Reminds me of Hammerstein from 2000ad

A bit!

:slight_smile:


#10

Around the corner from us someone recently built this Castle in the Sky robot in their garden. This seems as good a thread as any to mention it.


#11

Plus * this. In Denver, 1% of building construction cost is supposed to go to an art budget (inside or out). This seems like a perfect funding source for Gundams all over the place given the pace of new buildings going up. I’m voting for a Deathsythe first.


#12

First: are we SURE it’s a statue and not just in standby mode?


#13

Here in Cincinnati there are dozens, maybe hundreds of little pig states, so there’s precedent.


#14

Turkish mayor replies “This is no Zaku, boy. No Zaku”.


#15

Is it holding a selfie stick? I’d be pissed too.


#16

it looks awesome, but why does it have a codpiece


#17

Why statues? I bet if Mayor McTurk had built a real Gundam nobody would be pissing and moaning about it. Not out loud, anyway.


#18

It’s actually deeper than just a theme park robot. Why complain?
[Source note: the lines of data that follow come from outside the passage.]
-- ==== Sys2Proof/Laws/Units.lean ====
section
/-! SUPPORT. What a change of one unit's record (Dravsel, Tshedel, the radio pipeline, the Hollow, Salet, a radio cluster, a slice's
streams) does to each field of State. -/

namespace Sys2Proof.Laws

open Sys2Proof.Machine

@[simp] theorem onDrv_pending (s : State) (f : DrvRt → DrvRt) : (s.onDrv f).pending = s.pending := rfl
@[simp] theorem onDrv_regs (s : State) (f : DrvRt → DrvRt) : (s.onDrv f).regs = s.regs := rfl
@[simp] theorem onDrv_ctrs (s : State) (f : DrvRt → DrvRt) : (s.onDrv f).ctrs = s.ctrs := rfl
@[simp] theorem onDrv_shadows (s : State) (f : DrvRt → DrvRt) : (s.onDrv f).shadows = s.shadows := rfl
@[simp] theorem onDrv_free (s : State) (f : DrvRt → DrvRt) : (s.onDrv f).free = s.free := rfl
@[simp] theorem onDrv_out (s : State) (f : DrvRt → DrvRt) : (s.onDrv f).out = s.out := rfl
@[simp] theorem onDrv_raw (s : State) (f : DrvRt → DrvRt) : (s.onDrv f).raw = s.raw := rfl
@[simp] theorem onDrv_tiles (s : State) (f : DrvRt → DrvRt) : (s.onDrv f).tiles = s.tiles := rfl
@[simp] theorem onDrv_loader (s : State) (f : DrvRt → DrvRt) : (s.onDrv f).loader = s.loader := rfl
@[simp] theorem onDrv_slices (s : State) (f : DrvRt → DrvRt) : (s.onDrv f).slices = s.slices := rfl
@[simp] theorem onDrv_groups (s : State) (f : DrvRt → DrvRt) : (s.onDrv f).groups = s.groups := rfl
@[simp] theorem onDrv_integ (s : State) (f : DrvRt → DrvRt) : (s.onDrv f).integ = s.integ := rfl
@[simp] theorem onDrv_cyc (s : State) (f : DrvRt → DrvRt) : (s.onDrv f).cyc = s.cyc := rfl
@[simp] theorem onDrv_mem (s : State) (f : DrvRt → DrvRt) : (s.onDrv f).mem = s.mem := rfl
@[simp] theorem onDrv_streams (s : State) (f : DrvRt → DrvRt) : (s.onDrv f).streams = s.streams := rfl
@[simp] theorem onDrv_drv (s : State) (f : DrvRt → DrvRt) : (s.onDrv f).drv = f s.drv := rfl
@[simp] theorem onDrv_time (s : State) (f : DrvRt → DrvRt) : (s.onDrv f).time = s.time := rfl
@[simp] theorem onDrv_clusters (s : State) (f : DrvRt → DrvRt) : (s.onDrv f).clusters = s.clusters := rfl
@[simp] theorem onDrv_radio (s : State) (f : DrvRt → DrvRt) : (s.onDrv f).radio = s.radio := rfl
@[simp] theorem onDrv_eth (s : State) (f : DrvRt → DrvRt) : (s.onDrv f).eth = s.eth := rfl
@[simp] theorem onDrv_pcie (s : State) (f : DrvRt → DrvRt) : (s.onDrv f).pcie = s.pcie := rfl
@[simp] theorem onDrv_hol (s : State) (f : DrvRt → DrvRt) : (s.onDrv f).hol = s.hol := rfl
@[simp] theorem onDrv_sal (s : State) (f : DrvRt → DrvRt) : (s.onDrv f).sal = s.sal := rfl
@[simp] theorem onDrv_pwr (s : State) (f : DrvRt → DrvRt) : (s.onDrv f).pwr = s.pwr := rfl
@[simp] theorem onDrv_reg (s : State) (f : DrvRt → DrvRt) (k : Nat) : (s.onDrv f).reg k = s.reg k := rfl

@[simp] theorem onEth_pending (s : State) (f : EthRt → EthRt) : (s.onEth f).pending = s.pending := rfl
@[simp] theorem onEth_regs (s : State) (f : EthRt → EthRt) : (s.onEth f).regs = s.regs := rfl
@[simp] theorem onEth_ctrs (s : State) (f : EthRt → EthRt) : (s.onEth f).ctrs = s.ctrs := rfl
@[simp] theorem onEth_shadows (s : State) (f : EthRt → EthRt) : (s.onEth f).shadows = s.shadows := rfl
@[simp] theorem onEth_free (s : State) (f : EthRt → EthRt) : (s.onEth f).free = s.free := rfl
@[simp] theorem onEth_out (s : State) (f : EthRt → EthRt) : (s.onEth f).out = s.out := rfl
@[simp] theorem onEth_raw (s : State) (f : EthRt → EthRt) : (s.onEth f).raw = s.raw := rfl
@[simp] theorem onEth_tiles (s : State) (f : EthRt → EthRt) : (s.onEth f).tiles = s.tiles := rfl
@[simp] theorem onEth_loader (s : State) (f : EthRt → EthRt) : (s.onEth f).loader = s.loader := rfl
@[simp] theorem onEth_slices (s : State) (f : EthRt → EthRt) : (s.onEth f).slices = s.slices := rfl
@[simp] theorem onEth_groups (s : State) (f : EthRt → EthRt) : (s.onEth f).groups = s.groups := rfl
@[simp] theorem onEth_integ (s : State) (f : EthRt → EthRt) : (s.onEth f).integ = s.integ := rfl
@[simp] theorem onEth_cyc (s : State) (f : EthRt → EthRt) : (s.onEth f).cyc = s.cyc := rfl
@[simp] theorem onEth_mem (s : State) (f : EthRt → EthRt) : (s.onEth f).mem = s.mem := rfl
@[simp] theorem onEth_streams (s : State) (f : EthRt → EthRt) : (s.onEth f).streams = s.streams := rfl
@[simp] theorem onEth_drv (s : State) (f : EthRt → EthRt) : (s.onEth f).drv = s.drv := rfl
@[simp] theorem onEth_time (s : State) (f : EthRt → EthRt) : (s.onEth f).time = s.time := rfl
@[simp] theorem onEth_clusters (s : State) (f : EthRt → EthRt) : (s.onEth f).clusters = s.clusters := rfl
@[simp] theorem onEth_radio (s : State) (f : EthRt → EthRt) : (s.onEth f).radio = s.radio := rfl
@[simp] theorem onEth_eth (s : State) (f : EthRt → EthRt) : (s.onEth f).eth = f s.eth := rfl
@[simp] theorem onEth_pcie (s : State) (f : EthRt → EthRt) : (s.onEth f).pcie = s.pcie := rfl
@[simp] theorem onEth_hol (s : State) (f : EthRt → EthRt) : (s.onEth f).hol = s.hol := rfl
@[simp] theorem onEth_sal (s : State) (f : EthRt → EthRt) : (s.onEth f).sal = s.sal := rfl
@[simp] theorem onEth_pwr (s : State) (f : EthRt → EthRt) : (s.onEth f).pwr = s.pwr := rfl
@[simp] theorem onEth_reg (s : State) (f : EthRt → EthRt) (k : Nat) : (s.onEth f).reg k = s.reg k := rfl
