/-! ### Tiles of the part -/

@[simp] theorem setTile_tile_same (s : State) (t : Nat) (x : Tile) : (s.setTile t x).tile t = x := mapGet_mapSet_same _ _ _ _
theorem setTile_tile_ne (s : State) {t i : Nat} (h : i ≠ t) (x : Tile) : (s.setTile t x).tile i = s.tile i :=
  mapGet_mapSet_ne _ _ h _
@[simp] theorem onTile_tile_same (s : State) (t : Nat) (f : Tile → Tile) : (s.onTile t f).tile t = f (s.tile t) :=
  setTile_tile_same _ _ _

theorem flag_setTile (s : State) (t : Nat) (x : Tile) (f : Fld) : (s.setTile t x).flag f = s.flag f := rfl

theorem onlyTile_setTile (s : State) (t : Nat) (x : Tile) : onlyTile t s (s.setTile t x) :=
  ⟨rfl, fun _ h => setTile_tile_ne s h x⟩

/-! ### Arithmetic events (R65) -/

@[simp] theorem arith_zero (s : State) (t : Nat) : s.arith t 0 = s := if_pos rfl

/-- What recording events can do: nothing, or the sticky bits are set, the slice's counts advance and, where one becomes full,
`CNT_SAT` of the tile is set. -/
theorem arith_cases (s : State) (t ev : Nat) :
    s.arith t ev = s ∨ ∃ bits sl f,
      s.arith t ev = ((s.setReg (TIL_ARITH_STATUS_INT_WRAP t).key bits).onSlice sl f)
      ∨ s.arith t ev = ((s.setReg (TIL_ARITH_STATUS_INT_WRAP t).key bits).onSlice sl f).put (fCntSat (tileStatus t)) 1 := by
  by_cases hev : ev = 0
  · exact .inl (if_pos hev)
  · refine .inr ⟨s.reg (TIL_ARITH_STATUS_INT_WRAP t).key ||| BitVec.ofNat 32 (evBits ev), s.get (TIL_STATE_OWNER t),
      fun x => { x with arith := countEvents ev 5 x.arith }, ?_⟩
    rw [State.arith, if_neg hev]
    unfold State.countArith State.putIf
    dsimp only
    split
    · exact .inr rfl
    · exact .inl rfl

theorem arith_frame (s : State) (t ev : Nat) :
    s.arith t ev = { s with regs := (s.arith t ev).regs, slices := (s.arith t ev).slices } := by
  obtain h | ⟨bits, sl, f, h | h⟩ := arith_cases s t ev <;> rw [h] <;> rfl

@[simp] theorem arith_tile (s : State) (t ev i : Nat) : (s.arith t ev).tile i = s.tile i := by
  rw [arith_frame]; rfl
@[simp] theorem arith_mem (s : State) (t ev : Nat) : (s.arith t ev).mem = s.mem := by rw [arith_frame]
@[simp] theorem arith_ctrs (s : State) (t ev : Nat) : (s.arith t ev).ctrs = s.ctrs := by rw [arith_frame]

theorem sameRegs_arith (s : State) (t ev : Nat) :
    sameRegs [(TIL_ARITH_STATUS_INT_WRAP t).key, tileStatus t] s (s.arith t ev) := by
  intro k hk
  have hbits : k ≠ (TIL_ARITH_STATUS_INT_WRAP t).key := fun e => hk (by simp [e])
  have hsat : k ≠ tileStatus t := fun e => hk (by simp [e])
  obtain h | ⟨bits, sl, f, h | h⟩ := arith_cases s t ev <;> rw [h]
  · exact setReg_reg_ne s hbits bits
  · exact (setReg_reg_ne _ hsat _).trans (setReg_reg_ne s hbits bits)

/-! ### Vector registers -/

/-- Of tile `x` nothing but the vector registers differs in `y`. -/
def vregsOnly (x y : Tile) : Prop := y = { x with vregs := y.vregs }

theorem vregsOnly_trans {x y z : Tile} (h : vregsOnly x y) (h' : vregsOnly y z) : vregsOnly x z := by
  unfold vregsOnly at h h'
  rw [h] at h'
  exact h'

/-- One lane written where it is enabled. -/
theorem setVreg_if_vreg (on : Nat → Bool) (f : Nat → Word) (x : Tile) (r q : Nat) {l j : Nat} (hl : l < 64) (hj : j < 64) :
    (if on j then x.setVreg r j (f j) else x).vreg q l = if q = r ∧ l = j ∧ on l = true then f l else x.vreg q l := by
  by_cases hsame : q = r ∧ l = j
  · obtain ⟨rfl, rfl⟩ := hsame
    by_cases hon : on l = true
    · rw [if_pos hon, if_pos ⟨rfl, rfl, hon⟩, vreg_setVreg_same]
    · rw [if_neg hon, if_neg (fun h => hon h.2.2)]
  · have hkey : 64 * q + l ≠ 64 * r + j := by omega
    have hout : ¬ (q = r ∧ l = j ∧ on l = true) := fun h => hsame ⟨h.1, h.2.1⟩
    rw [if_neg hout]
    by_cases hon : on j = true
    · rw [if_pos hon, vreg_setVreg_ne x hkey]
    · rw [if_neg hon]

/-- Lanes `ls` of register `r` written, one after another. -/
theorem foldl_setVreg_vreg (on : Nat → Bool) (f : Nat → Word) (r q l : Nat) (hl : l < 64) :
    ∀ (ls : List Nat) (x : Tile), (∀ j ∈ ls, j < 64) →
      (ls.foldl (fun y j => if on j then y.setVreg r j (f j) else y) x).vreg q l
        = if q = r ∧ l ∈ ls ∧ on l = true then f l else x.vreg q l
  | [], x, _ => by rw [if_neg (fun h => List.not_mem_nil h.2.1)]; rfl
  | j :: ls, x, hlt => by
    have hj : j < 64 := hlt j List.mem_cons_self
    rw [List.foldl_cons, foldl_setVreg_vreg on f r q l hl ls _ (fun i hi => hlt i (List.mem_cons_of_mem j hi)),
      setVreg_if_vreg on f x r q hl hj]
    grind

theorem foldl_setVreg_frame (on : Nat → Bool) (f : Nat → Word) (r : Nat) :
    ∀ (ls : List Nat) (x : Tile), vregsOnly x (ls.foldl (fun y j => if on j then y.setVreg r j (f j) else y) x)
  | [], _ => rfl
  | j :: ls, x => by
    have hj : vregsOnly x (if on j then x.setVreg r j (f j) else x) := by split <;> rfl
    exact vregsOnly_trans hj (foldl_setVreg_frame on f r ls _)

/-- The lanes written read as written, every other lane as before. -/
theorem writeLanes_vreg (x : Tile) (r : Nat) (on : Nat → Bool) (f : Nat → Word) (q : Nat) {l : Nat} (hl : l < 64) :
    (x.writeLanes r on f).vreg q l = if q = r ∧ on l = true then f l else x.vreg q l := by
  rw [Tile.writeLanes, foldl_setVreg_vreg on f r q l hl _ _ (fun j hj => List.mem_range.mp hj)]
  simp [hl]

theorem writeLanes_frame (x : Tile) (r : Nat) (on : Nat → Bool) (f : Nat → Word) :
    vregsOnly x (x.writeLanes r on f) := foldl_setVreg_frame on f r _ _

theorem setVbits_vreg (x : Tile) (r v q : Nat) {l : Nat} (hl : l < 64) :
    (x.setVbits r v).vreg q l = if q = r then BitVec.ofNat 32 (v / 2 ^ (32 * l)) else x.vreg q l := by
  rw [Tile.setVbits, writeLanes_vreg _ _ _ _ _ hl]
  simp
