-- ==== Sys2Proof/Word.lean ====
section
/-! DEFINITION. The plainest data of the model: words, sparse tables, events of the device's outside.

The device's registers are 32-bit words (R14); the model keeps each field as a Nat below 2^width, so a table of fields
is a list of (key, value) pairs. -/
namespace Sys2Proof

/-- A byte of a frame, a descriptor or a memory. -/
abbrev Byte := BitVec 8

/-- A sparse table: strictly rising keys, no entry equal to what an unlisted key reads as (the canonical form
`Machine.Tab.wf`; the operations are in Machine/Bits.lean). -/
abbrev Tab (α : Type) := List (Nat × α)

/-- Who reads or writes a register (R692, R695, R697; `CONFIG_REFUSED` codes 0, 1 and 2 of R520). -/
inductive Agent where
  | host | firmware | debugger
  deriving DecidableEq, Repr

end Sys2Proof
end

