-- ==== Sys2Proof/Machine/Regs.lean ====
section
/-! DEFINITION. The register fields of the PN7240 and their table, written from the field tables of the chapters of
spec/ and the block layout of R692 to R694 (19_register_map.md): BAR2 offset, entries, bit place, access code,
Reset column entry, and the plain range "a to b" of the field's description where it has one. -/
namespace Sys2Proof.Machine

/-- A register field: BAR2 offset of entry 0, number of entries (one word each), lowest bit, width (R14, R693). -/
structure Fld where
  base : Nat
  count : Nat
  lo : Nat
  w : Nat
  deriving DecidableEq, Repr

/-- The access codes of R14. -/
inductive Acc where
  | ro | rw | rws | wo | w1c | rc
  deriving DecidableEq, Repr

/-- The range a field's description names: none, unsigned, or two's complement. -/
inductive Lim where
  | none
  | u (a b : Nat)
  | s (a b : Int)
  deriving DecidableEq, Repr

/-- One row of a field table; `rst` is the Reset column, one value for every entry or one value per entry. The
entries "OTP" and "KA" (R18) are 0 here: State.reset lists the values the model gives them. -/
structure FieldRow where
  f : Fld
  acc : Acc
  rst : List Nat
  lim : Lim
  deriving DecidableEq, Repr

/-- One register family. -/
structure RegRow where
  name : String
  base : Nat
  count : Nat
  fields : List FieldRow
  deriving DecidableEq, Repr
Roll back the clock to 2013..

"Ruling Justice and Development Party (AKP) votes ensured the passing of a
late-night proposal regarding occupational chambers in the June 9
parliamentary session, in a move that was interpreted by most as payback
for the Chamber of Architects and Engineers’ (TMMOB) vocal support of
the ongoing Gezi movement.

The surprise proposal, which removes
the TMMOB from any involvement in city planning processes and their
authority to approve plans, raised concern from opposition benches, with
main opposition Republican People’s Party (CHP) deputy group leader
Akif Hamzaçebi describing the proposal as “part of government’s witch
hunt over Gezi Park.”

“You are looking to get revenge for Gezi.
You are looking to polarize society,” Hamzaçebi said during the
parliamentary session.

“The summary of this proposal is this:
the government is making the TMMOB pay, and those who are involved with
Taksim Solidarity pay. There is no other cause, no technicality on which
it is based. It aims to remove the visa application for projects, which
allows for occupational supervision and provides the chambers with
financial resources,” he added.

The proposal, passed by AKP
votes, eliminates occupational chambers from any future city-planning
procedures, removing the obligation of the chambers’ approval of
projects. The regulations transfer complete control to related
institutions, leaving all decisions to the Environment and Urban
Planning Ministry and removing the need of any supervision or
involvement from the related chambers, including the TMMOB."